The similarities between the pygostyles of confuciusornithids and
enantionithines lend support to the idea that a pygostyle is
synapomorphic for the Confuciusornithidae + Ornithothoraces clade.
But _Sapeornis_ complicates things. There are some superficial and
tantalizing similarities between the _Sapeornis_ pygostyle and that of
ornithuromorphs: low pygostyle lamina (putative) + fan-shaped radial
array of pennaceous tail feathers (rectrices). However, in other
respects the pygostyle of _Sapeornis_ is quite different to the
pygostyles of ornithuromorphs and (for other reasons) other birds, and
it's doubtful that that the tail had an aerodynamic function. It
remains a distinct possibility that _Sapeornis_ evolved its pygostyle
independently. Would the distalmost coossified caudals then be called
a true pygostyle, or just "pygostyle-like"? This may hinge on exactly
where _Sapeornis_ comes up in the Aves family tree - lower or higher
(crownward) than confuciusornithids.

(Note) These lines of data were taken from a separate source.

theorem State.timAct_same {kl : List Kind} (hk : within [.cl, .tim, .ic, .pwr] kl = true) {s0 : State} : ∀ (f : Nat) (b : Bool) {s : State} (_ : Same kl s0 s) (n edge : Nat), Same kl s0 (State.timAct f b s n edge)
  | 0, _, _, h, _, _ => h
  | f + 1, b, _, h, _, _ => by
    have ih := @State.timAct_same kl hk s0 f
    cases b <;> unfold State.timAct <;> dsimp only
    all_goals
      repeat' first
        | with_reducible assumption
        | intro _
        | exact within_trans (by decide) hk
        | with_reducible apply State.modTim_same
        | with_reducible apply State.timOutput_same
        | with_reducible apply State.timSyncTo_same
        | with_reducible apply State.syncTree_same
        | with_reducible apply ih
        | with_reducible apply Same.ite
        | with_reducible apply Same.each


theorem State.count_same {kl : List Kind} (hk : within [.cl, .tim, .ic, .pwr] kl = true) {s0 s : State} (hs : Same kl s0 s) (n edge : Nat) :
    Same kl s0 (State.count s n edge) := by
  unfold State.count
  repeat' first
    | with_reducible assumption
    | intro _
    | exact within_trans (by decide) hk
    | with_reducible apply State.timAct_same
    | with_reducible apply Same.ite
    | split
    | dsimp only

theorem State.srcTick_same {kl : List Kind} (hk : within [.cl, .tim, .ic, .pwr] kl = true) {s0 s : State} (hs : Same kl s0 s) (n edge : Nat) :
    Same kl s0 (State.srcTick s n edge) := by
  unfold State.srcTick
  repeat' first
    | with_reducible assumption
    | intro _
    | exact within_trans (by decide) hk
    | with_reducible apply State.modTim_same
    | with_reducible apply State.count_same
    | with_reducible apply Same.ite
    | split
    | dsimp only

theorem State.timStart_same {kl : List Kind} (hk : within [.tim] kl = true) {s0 s : State} (hs : Same kl s0 s) (n edge : Nat) :
    Same kl s0 (State.timStart s n edge) := by
  unfold State.timStart
  repeat' first
    | with_reducible assumption
    | intro _
    | exact within_trans (by decide) hk
    | with_reducible apply State.timSyncAllTo_same
    | with_reducible apply State.startTree_same
    | with_reducible apply Same.ite
    | split
    | dsimp only

theorem State.timStop_same {kl : List Kind} (hk : within [.cl, .tim, .ic, .pwr] kl = true) {s0 s : State} (hs : Same kl s0 s) (n edge : Nat) :
    Same kl s0 (State.timStop s n edge) := by
  unfold State.timStop
  repeat' first
    | with_reducible assumption
    | intro _
    | exact within_trans (by decide) hk
    | with_reducible apply State.timSyncAllTo_same
    | with_reducible apply State.timAct_same
    | with_reducible apply Same.ite
    | split
    | dsimp only

theorem State.timSyncCmd_same {kl : List Kind} (hk : within [.tim] kl = true) {s0 s : State} (hs : Same kl s0 s) (n edge : Nat) :
    Same kl s0 (State.timSyncCmd s n edge) := by
  unfold State.timSyncCmd
  repeat' first
    | with_reducible assumption
    | intro _
    | exact within_trans (by decide) hk
    | with_reducible apply State.timSyncAllTo_same
    | with_reducible apply State.syncTree_same
    | with_reducible apply Same.ite
    | split
    | dsimp only

theorem State.timClear_same {kl : List Kind} (hk : within [.tim] kl = true) {s0 s : State} (hs : Same kl s0 s) (n edge : Nat) :
    Same kl s0 (State.timClear s n edge) := by
  unfold State.timClear
  repeat' first
    | with_reducible assumption
    | intro _
    | exact within_trans (by decide) hk
    | with_reducible apply State.modTim_same
    | with_reducible apply Same.ite
    | split
    | dsimp only

theorem State.timCatch_same {kl : List Kind} (hk : within [.cl, .tim, .ic, .pwr] kl = true) {s0 s : State} (hs : Same kl s0 s) (n edge : Nat) :
    Same kl s0 (State.timCatch s n edge) := by
  unfold State.timCatch
  repeat' first
    | with_reducible assumption
    | intro _
    | exact within_trans (by decide) hk
    | with_reducible apply State.timSyncTo_same
    | with_reducible apply State.count_same
    | with_reducible apply Same.ite
    | split
    | dsimp only

theorem State.timWrite_same {kl : List Kind} (hk : within [.cl, .tim, .ic, .pwr] kl = true) {s0 s : State} (hs : Same kl s0 s) (n reg : Nat) (v : W32) (edge : Nat) :
    Same kl s0 (State.timWrite s n reg v edge) := by
  unfold State.timWrite
  repeat' first
    | with_reducible assumption
    | intro _
    | exact within_trans (by decide) hk
    | with_reducible apply State.modTim_same
    | with_reducible apply State.timSyncAllTo_same
    | with_reducible apply State.timStart_same
    | with_reducible apply State.timStop_same
    | with_reducible apply State.timSyncCmd_same
    | with_reducible apply State.timClear_same
    | with_reducible apply State.timCatch_same
    | with_reducible apply Same.ite
    | split
    | dsimp only

theorem State.timSettleBy_same {kl : List Kind} (hk : within [.cl, .tim, .timWr, .ic, .pwr] kl = true) {s0 s : State} (hs : Same kl s0 s) (x : Nat) :
    Same kl s0 (State.timSettleBy s x) := by
  unfold State.timSettleBy
  repeat' first
    | with_reducible assumption
    | intro _
    | exact within_trans (by decide) hk
    | with_reducible apply State.timWrite_same
    | with_reducible apply Same.ite
    | with_reducible apply Same.foldl
    | with_reducible apply Same.foldlFst
    | with_reducible refine Same.step (within_trans (by decide) hk) (Same.set_timWr _ _) ?_
    | split
    | dsimp only

theorem State.timSettle_same {kl : List Kind} (hk : within [.cl, .tim, .timWr, .ic, .pwr] kl = true) {s0 s : State} (hs : Same kl s0 s) :
    Same kl s0 (State.timSettle s) := by
  unfold State.timSettle
  repeat' first
    | with_reducible assumption
    | intro _
    | exact within_trans (by decide) hk
    | with_reducible apply State.timSettleBy_same
    | with_reducible apply Same.ite
    | split
    | dsimp only

theorem State.onEdge_same {kl : List Kind} (hk : within [.tb, .cl, .tim, .timWr, .ic, .perf, .pwr] kl = true) {s0 s : State} (hs : Same kl s0 s) :
    Same kl s0 (State.onEdge s) := by
  unfold State.onEdge
  repeat' first
    | with_reducible assumption
    | intro _
    | exact within_trans (by decide) hk
    | with_reducible apply State.runTo_same
    | with_reducible apply State.timSettleBy_same
    | with_reducible apply Same.ite
    | split
    | dsimp only

theorem State.timLead_same {kl : List Kind} (hk : within [.tb, .cl, .tim, .timWr, .ic, .perf, .pwr] kl = true) {s0 s : State} (hs : Same kl s0 s) (n : Nat) :
    Same kl s0 (State.timLead s n) := by
  unfold State.timLead
  repeat' first
    | with_reducible assumption
    | intro _
    | exact within_trans (by decide) hk
    | with_reducible apply State.runTo_same
    | with_reducible apply State.timWrite_same
    | with_reducible apply Same.ite
    | with_reducible apply Same.foldl
    | with_reducible apply Same.foldlFst
    | with_reducible refine Same.step (within_trans (by decide) hk) (Same.set_timWr _ _) ?_
    | split
    | dsimp only

theorem execGptStart_same {kl : List Kind} (hk : within [.tb, .cl, .tim, .timWr, .ic, .perf, .pwr] kl = true) {s0 s : State} (hs : Same kl s0 s) (n : Fin 32) :
    OSame kl s0 (execGptStart n s) := by
  unfold execGptStart
  repeat' first
    | with_reducible assumption
    | intro _
    | exact within_trans (by decide) hk
    | with_reducible apply OSame.next
    | with_reducible apply OSame.fault
    | with_reducible apply OSame.ite
    | with_reducible apply State.timStart_same
    | with_reducible apply State.timSettle_same
    | with_reducible apply State.onEdge_same
    | with_reducible apply Same.ite
    | split
    | dsimp only

theorem execGptStop_same {kl : List Kind} (hk : within [.tb, .cl, .tim, .timWr, .ic, .perf, .pwr] kl = true) {s0 s : State} (hs : Same kl s0 s) (n : Fin 32) :
    OSame kl s0 (execGptStop n s) := by
  unfold execGptStop
  repeat' first
    | with_reducible assumption
    | intro _
    | exact within_trans (by decide) hk
    | with_reducible apply OSame.next
    | with_reducible apply OSame.fault
    | with_reducible apply OSame.ite
    | with_reducible apply State.timStop_same
    | with_reducible apply State.timSettle_same
    | with_reducible apply State.onEdge_same
    | with_reducible apply Same.ite
    | split
    | dsimp only

theorem execGptSync_same {kl : List Kind} (hk : within [.tb, .cl, .tim, .timWr, .ic, .perf, .pwr] kl = true) {s0 s : State} (hs : Same kl s0 s) (n : Fin 32) :
    OSame kl s0 (execGptSync n s) := by
  unfold execGptSync
  repeat' first
    | with_reducible assumption
    | intro _
    | exact within_trans (by decide) hk
    | with_reducible apply OSame.next
    | with_reducible apply OSame.fault
    | with_reducible apply OSame.ite
    | with_reducible apply State.timSyncCmd_same
    | with_reducible apply State.timSettle_same
    | with_reducible apply State.onEdge_same
    | with_reducible apply Same.ite
    | split
    | dsimp only

theorem execGptClrFlags_same {kl : List Kind} (hk : within [.tb, .cl, .tim, .timWr, .ic, .perf, .pwr] kl = true) {s0 s : State} (hs : Same kl s0 s) (n : Fin 32) :
    OSame kl s0 (execGptClrFlags n s) := by
  unfold execGptClrFlags
  repeat' first
    | with_reducible assumption
    | intro _
    | exact within_trans (by decide) hk
    | with_reducible apply OSame.next
    | with_reducible apply OSame.fault
    | with_reducible apply OSame.ite
    | with_reducible apply State.timClear_same
    | with_reducible apply State.timSettle_same
    | with_reducible apply State.onEdge_same
    | with_reducible apply Same.ite
    | split
    | dsimp only

theorem State.timEvent_same {kl : List Kind} (hk : within [.tb, .cl, .tim, .timWr, .ic, .perf, .pwr] kl = true) {s0 s : State} (hs : Same kl s0 s) (n : Nat) (cmp : Bool) :
    Same kl s0 (State.timEvent s n cmp) := by
  unfold State.timEvent
  repeat' first
    | with_reducible assumption
    | intro _
    | exact within_trans (by decide) hk
    | with_reducible apply State.runTo_same
    | with_reducible apply State.timSyncTo_same
    | with_reducible apply State.count_same
    | with_reducible apply State.timLead_same
    | with_reducible apply Same.ite
    | split
    | dsimp only

theorem execGptTopEvent_same {kl : List Kind} (hk : within [.tb, .cl, .tim, .timWr, .ic, .perf, .pwr] kl = true) {s0 s : State} (hs : Same kl s0 s) (n : Fin 32) :
    OSame kl s0 (execGptTopEvent n s) := by
  unfold execGptTopEvent
  repeat' first
    | with_reducible assumption
    | intro _
    | exact within_trans (by decide) hk
    | with_reducible apply OSame.next
    | with_reducible apply OSame.fault
    | with_reducible apply OSame.ite
    | with_reducible apply State.timEvent_same
    | with_reducible apply Same.ite
    | split
    | dsimp only

theorem execGptCmpEvent_same {kl : List Kind} (hk : within [.tb, .cl, .tim, .timWr, .ic, .perf, .pwr] kl = true) {s0 s : State} (hs : Same kl s0 s) (n : Fin 32) :
    OSame kl s0 (execGptCmpEvent n s) := by
  unfold execGptCmpEvent
  repeat' first
    | with_reducible assumption
    | intro _
    | exact within_trans (by decide) hk
    | with_reducible apply OSame.next
    | with_reducible apply OSame.fault
    | with_reducible apply OSame.ite
    | with_reducible apply State.timEvent_same
    | with_reducible apply Same.ite
    | split
    | dsimp only

theorem State.capture_same {kl : List Kind} (hk : within [.cl, .tim, .ic, .pwr] kl = true) {s0 s : State} (hs : Same kl s0 s) (n edge : Nat) :
    Same kl s0 (State.capture s n edge) := by
  unfold State.capture
  repeat' first
    | with_reducible assumption
    | intro _
    | exact within_trans (by decide) hk
    | with_reducible apply State.modTim_same
    | with_reducible apply State.timOutput_same
    | with_reducible apply Same.ite
    | split
    | dsimp only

Some phylogenies actually
recover _Sapeornis_ as more basal than the long-tailed, pygostyle-less
_Jeholornis_ (e.g., Gianechini et al. 2017), which would certainly
favor independent acquisition of a "pygostyle" in _Sapeornis_.
A true "tail fan complex" appears to be limited to Ornithuromorpha:
rectrices forming an aerodynamic tail fan, controlled by the
rectricial bulbs (bulbi rectricium). Basal ornithuromorphs seem to
have this complex, not just neornithines. By contrast, the tail of
confuciusornithids and enantiornithines doesn't appear to have had any
aerodynamic function at all. In these birds, the pygostyle appears to
have been used to support specialized display feathers, but not an
aerodynamic tail fan. The only possible exception is _Chiappeavis_, a
pengornithid enantiornithine, which might have some form of
aerodynamic tail fan, but not an ornithuromorph-style tail complex.
(The "tail fan" of the longipterygid enantiornithine _Shanweiniao_ has
since been re-interpreted as a more typical enantiornithine-style
rachis-dominated arranegement of feathers; O'Connor et al., 2016.)
I like Wang & O'Connor' tentative hypothesis that the laterally
expanded processes of the pygostyle in confuciusornithids and
enantiornithines suggests the presence of enlarged caudal levator
muscle for raising their ornamental tail feathers (as in modern
phasianids). Time will tell if this interpretation holds up.
In general, the presence of a pygostyle (or pygostyle-like structure)
in a fossil theropod says nothing about what kind of tail plumage it
might have had. However, the precise morphology of the pygostyle (or
pygostyle-like structure) provides clues regarding its function
(display, flight, both, something else).
I'm drawn to the hypothesis of Gatesy (2001) that
coossification/fusion of the distalmost caudals into a pygostyle was
originally a byproduct of tail reduction, and that it was co-opted
much later for an aerodynamic function as part of the derived tail fan
complex (i.e., rectricial bulbs and a true aerodynamic tail fan).
Under this scenario, the pygostyle of birds would have begun as a
spandrel, rather than an adaptation in its own right.
Gatesy SM (2001) The evolutionary history of the theropod caudal
locomotor module. In: New Perspectives on the Origin and Early
Evolution of Birds: Proceedings of the International Symposium in
Honor of John H. Ostrom (eds Gauthier J, Gall LF) pp. 237-254. New
Haven, CT: Peabody Museum (Natural History).
Gianechini FA et al. (2017) The cranial osteology of _Buitreraptor
gonzalezorum_ Makovicky, ApesteguÍa, and AgnolÍn, 2005 (Theropoda,
Dromaeosauridae), from the Late Cretaceous of Patagonia, Argentina. J.
Vert. Paleontol e1255639
O’Connor JK et al.(2016). An Enantiornithine with a fan-shaped tail,
and the evolution of the rectricial complex in early birds. Curr.
Biol. 26: 1-6.
Persons WS et al. (2014). Oviraptorosaur tail forms and functions.
Acta Palaeontologica Polonica 59: 553-567.